Genetic structure and linkage disequilibrium

STRUCTURE analysis software was used to determine the population structure (i.e., genetic relatedness) subpopulations (k) of the 373 individual soybean genotypes based on the distribution of the 12,347 SNP loci evaluated in this study. The most probable number of subpopulations was determined by plotting the estimated likelihood value [LnP(D)] obtained from STRUCTURE runs against k. The, LnP(D) appeared to be an increasing function of k for all the values observed.

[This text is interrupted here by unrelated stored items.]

/-! ## System instructions -/

/-- R140, R141: LGDT and LIDT: their bytes; a register operand raises InvalidOpcode, and so does a lock prefix; outside
real mode and CPL 0 they raise GeneralProtection(0); the operand is a limit of 2 bytes at EA and a base of 4 bytes at
trunc_adsize(EA + 2), of which 24 bits are kept with a 16-bit operand size; a part that cannot be read raises; the table
register takes both and nothing else changes. When a part can be read, and what raises where it cannot, in the words
`reaches`, `misses` and `accessRaised`, holds the model's choices of logs 12 (hidden limit in real mode), 16 and 38 (null
mark), 17 (a segment that grows down) and 25 (type check). That the lock prefix is checked before the rest is the model's
choice (log 15). -/
def Obligations.TableRegisterLoads : Prop :=
  ∀ (p : Prefixes) (s : State),
    (∀ (d : Bool) (x : RM) (rest : List Byte), x.wf (addressSize d p.adsize) = true →
      decode d (p.encode ++ 0x0F :: 0x01 :: x.encode 2 ++ rest) = .ok (.lgdt p x) rest ∧
        decode d (p.encode ++ 0x0F :: 0x01 :: x.encode 3 ++ rest) = .ok (.lidt p x) rest) ∧
    (∀ x : RM, p.lock = true ∨ (∃ r, x = .reg r) →
      exec (.lgdt p x) s = s.Raised .invalidOpcode none ∧ exec (.lidt p x) s = s.Raised .invalidOpcode none) ∧
    ∀ m : Mem, p.lock = false →
      let seg := memSeg p m
      let ea2 : Word := match m.adsize with
        | .a16 => ((s.ea m + 2).setWidth 16).setWidth 32
        | .a32 => s.ea m + 2
      (¬ s.mayRunPrivileged →
        exec (.lgdt p (.mem m)) s = s.Raised .generalProtection (some 0) ∧
          exec (.lidt p (.mem m)) s = s.Raised .generalProtection (some 0)) ∧
      (s.mayRunPrivileged →
        (s.misses seg (s.ea m) 2 false →
          exec (.lgdt p (.mem m)) s = s.accessRaised seg ∧ exec (.lidt p (.mem m)) s = s.accessRaised seg) ∧
        (s.reaches seg (s.ea m) 2 false → s.backed (s.linear p m) 2 →
          (s.misses seg ea2 4 false →
            exec (.lgdt p (.mem m)) s = s.accessRaised seg ∧ exec (.lidt p (.mem m)) s = s.accessRaised seg) ∧
          ∀ (limit : BitVec 16) (base : BitVec 32), s.holds (s.linear p m) 2 limit → s.reaches seg ea2 4 false →
            s.holds ((s.seg seg).base + ea2) 4 base →
            let v : TableReg :=
              { limit, base := if s.opsize p = .b32 then base else base &&& 0x00FFFFFF }
            (s.room (.lgdt p (.mem m)) → ∃ b, exec (.lgdt p (.mem m)) s =
              .next { s with gdtr := v, eip := s.nextPc (.lgdt p (.mem m)), busLock := b }) ∧
            (s.room (.lidt p (.mem m)) → ∃ b, exec (.lidt p (.mem m)) s =
              .next { s with idtr := v, eip := s.nextPc (.lidt p (.mem m)), busLock := b })))

/-- R142: MOV r32, CR0: its bytes, the mod field ignored; outside real mode and CPL 0 GeneralProtection(0); any control
register but 0 is refused; the register named takes all 32 bits of CR0 whatever the operand size, the six status flags are
any value, nothing else changes; with a lock prefix InvalidOpcode. That the lock prefix is checked first, before the
privilege check and before another control register is refused, is the model's choice (log 15). -/
def Obligations.MovFromCr0 : Prop :=
  ∀ (p : Prefixes) (cr : BitVec 3) (r : Reg) (s : State),
    (∀ (d : Bool) (mod : BitVec 2) (rest : List Byte),
      decode d (p.encode ++ 0x0F :: 0x20 :: packFields mod cr r.code :: rest) = .ok (.movR32Cr0 p cr r) rest) ∧
    (p.lock = true → exec (.movR32Cr0 p cr r) s = s.Raised .invalidOpcode none) ∧
    (p.lock = false → ¬ s.mayRunPrivileged →
      exec (.movR32Cr0 p cr r) s = s.Raised .generalProtection (some 0)) ∧
    (p.lock = false → s.mayRunPrivileged → cr ≠ 0 →
      exec (.movR32Cr0 p cr r) s = .refused (.controlRegister cr)) ∧
    (p.lock = false → s.mayRunPrivileged → cr = 0 → s.room (.movR32Cr0 p cr r) →
      ∃ f d b, exec (.movR32Cr0 p cr r) s =
          .next { s with
            regs := s.regs.set r s.cr0, eip := s.nextPc (.movR32Cr0 p cr r), eflags := f, draws := d, busLock := b } ∧
        otherFlagsSame s.eflags f)

/-- R143: MOV CR0, r32: its bytes; outside real mode and CPL 0 GeneralProtection(0); any control register but 0 is
refused, and so is a value with bit 31 set (D17); CR0 takes all 32 bits of the register, the six status flags are any
value, nothing else changes; with a lock prefix InvalidOpcode. That the lock prefix is checked first, before the privilege
check and before another control register or a value with bit 31 is refused (log 15), and that the reserved bits 30:5 are
stored as written, where U8 allows a refusal too (log 32), are the model's choices. -/
def Obligations.MovToCr0 : Prop :=
  ∀ (p : Prefixes) (cr : BitVec 3) (r : Reg) (s : State),
    (∀ (d : Bool) (mod : BitVec 2) (rest : List Byte),
      decode d (p.encode ++ 0x0F :: 0x22 :: packFields mod cr r.code :: rest) = .ok (.movCr0R32 p cr r) rest) ∧
    (p.lock = true → exec (.movCr0R32 p cr r) s = s.Raised .invalidOpcode none) ∧
    (p.lock = false → ¬ s.mayRunPrivileged →
      exec (.movCr0R32 p cr r) s = s.Raised .generalProtection (some 0)) ∧
    (p.lock = false → s.mayRunPrivileged → cr ≠ 0 →
      exec (.movCr0R32 p cr r) s = .refused (.controlRegister cr)) ∧
    (p.lock = false → s.mayRunPrivileged → cr = 0 → (s.x r).getLsbD 31 = true →
      exec (.movCr0R32 p cr r) s = .refused .paging) ∧
    (p.lock = false → s.mayRunPrivileged → cr = 0 → (s.x r).getLsbD 31 = false → s.room (.movCr0R32 p cr r) →
      ∃ f d b, exec (.movCr0R32 p cr r) s =
          .next { s with
            cr0 := s.x r, eip := s.nextPc (.movCr0R32 p cr r), eflags := f, draws := d, busLock := b } ∧
        otherFlagsSame s.eflags f)

/-- R144 (in part an inference of the spec), D23: a write of CR0 that changes PE changes the mode and nothing else: every
segment register keeps its selector and hidden part, so the next fetch goes on from the same linear address; D stays as it
was in both directions (log 13); CPL is unchanged. -/
def Obligations.PeTransitionKeepsSegments : Prop :=
  ∀ (p : Prefixes) (r : Reg) (s t : State), s.exn = none → s.vm = false → exec (.movCr0R32 p 0 r) s = .next t →
    t.exn = none → t.pe ≠ s.pe →
    (s.mode = .real ↔ t.mode = .prot) ∧ (s.mode = .prot ↔ t.mode = .real) ∧ t.segs = s.segs ∧ t.cpl = s.cpl ∧
      t.gdtr = s.gdtr ∧ t.idtr = s.idtr ∧ t.mem = s.mem ∧ t.regs = s.regs ∧
      t.fetchAddr 0 = s.segs.cs.base + s.nextPc (.movCr0R32 p 0 r) ∧
      t.defaultSize = s.defaultSize

/-! ## Rules over every instruction -/

/-- R77, D10: the lock prefix is accepted by ADD with a memory destination alone; every other instruction and form that
carries it raises InvalidOpcode before any other check or refusal of its own (the order: log 15; the decoder's refusals
come before: log 37). -/
def Obligations.LockOnlyOnAddToMemory : Prop :=
  ∀ (i : Instr) (s : State), i.prefixes.lock = true → (∀ p m src, i ≠ .add p (.mem m) src) →
    exec i s = s.Raised .invalidOpcode none

/-- R163: LGDT, LIDT and MOV to and from CR0 raise GeneralProtection(0) in protected mode at a CPL other than 0 and in
VM-86 mode at any. -/
def Obligations.PrivilegedInstructionsRaise : Prop :=
  ∀ (p : Prefixes) (m : Mem) (cr : BitVec 3) (r : Reg) (s : State) (i : Instr), p.lock = false → s.pe = true →
    s.cpl ≠ 0 ∨ s.vm = true → i ∈ [Instr.lgdt p (.mem m), .lidt p (.mem m), .movR32Cr0 p cr r, .movCr0R32 p cr r] →
    exec i s = s.Raised .generalProtection (some 0)

/-- R163, R162, from every state: no step in protected mode at a CPL other than 0 changes CR0, GDTR, IDTR, the mode or
the CPL. -/
def Obligations.UserModeKeepsSystemState : Prop :=
  ∀ s t : State, step s = .next t → s.pe = true → s.cpl ≠ 0 →
    t.cr0 = s.cr0 ∧ t.gdtr = s.gdtr ∧ t.idtr = s.idtr ∧ t.mode = s.mode ∧ t.cpl = s.cpl

/-- R162, R24, R4: no instruction changes CPL, CS, the system registers that no rule writes, or the open parameters; only
LGDT changes GDTR, only LIDT changes IDTR, only MOV CR0, r32 changes CR0. -/
def Obligations.SystemStateFrame : Prop :=
  ∀ (i : Instr) (s t : State), exec i s = .next t →
    t.cpl = s.cpl ∧ t.segs.cs = s.segs.cs ∧ t.sys = s.sys ∧ t.params = s.params ∧
      ((∀ p x, i ≠ .lgdt p x) → t.gdtr = s.gdtr) ∧ ((∀ p x, i ≠ .lidt p x) → t.idtr = s.idtr) ∧
      ((∀ p cr r, i ≠ .movCr0R32 p cr r) → t.cr0 = s.cr0)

Structure simulation demonstrated that the calculated average of LnP(D) against k = 8 was determined to be the optimum k, indicating that eight subpopulations (Fig. 4) could contain all individuals with the greatest probability. Hence, a k value of 8 was selected to describe the genetic structure of the 373 soybean genotypes. The estimated population structure indicated genotypes with partial membership to multiple subpopulations, with few subpopulations exhibiting distinctive identities (Fig. 5 and Supplementary file 4 Figure S2). Significant divergence among subpopulations and average distances (expected heterozygosity) among individuals in the same subpopulations was also assigned (Table 4). Among the eight subpopulations, none had individuals exclusively from one country or region within a country.

Fig. 4
figure 4

Population structure results using 12,347 SNPs. Log probability data LnP(D) as function of k (number of groups) from the structure run. The plateau of the graph at k = 8 indicates the minimum number of subgroups possible in the panel

Fig. 5
figure 5

Estimated population structure of 373 soybean genotypes (k = 8). The y-axis is the subgroup membership, and the x-axis is the genotype. G (G1–G8) stands for a subpopulation

Table 4 STRUCTURE-based analysis showing significant divergence among subpopulation and average distances (expected heterozygosity) among individuals in the same subpopulation

In our study, LD analysis was performed using the SNPs with MAF ≥ 0.05 and the 373 soybean genotypes evaluated. LD decay was much greater in the euchromatic compared to heterochromatic regions. In the euchromatic regions, the LD decayed to half of its maximum value within approximately 100 Kb, while in the heterochromatic regions, the LD did not decay to half of the maximum value within 1 Mb. Within approximately 300 Kb, LD had decayed to approximately 0.2 in the euchromatic regions, while in heterochromatic regions LD was still >0.5 at 1 Mb. These results are consistent with those reported by Hwang et al. (2014).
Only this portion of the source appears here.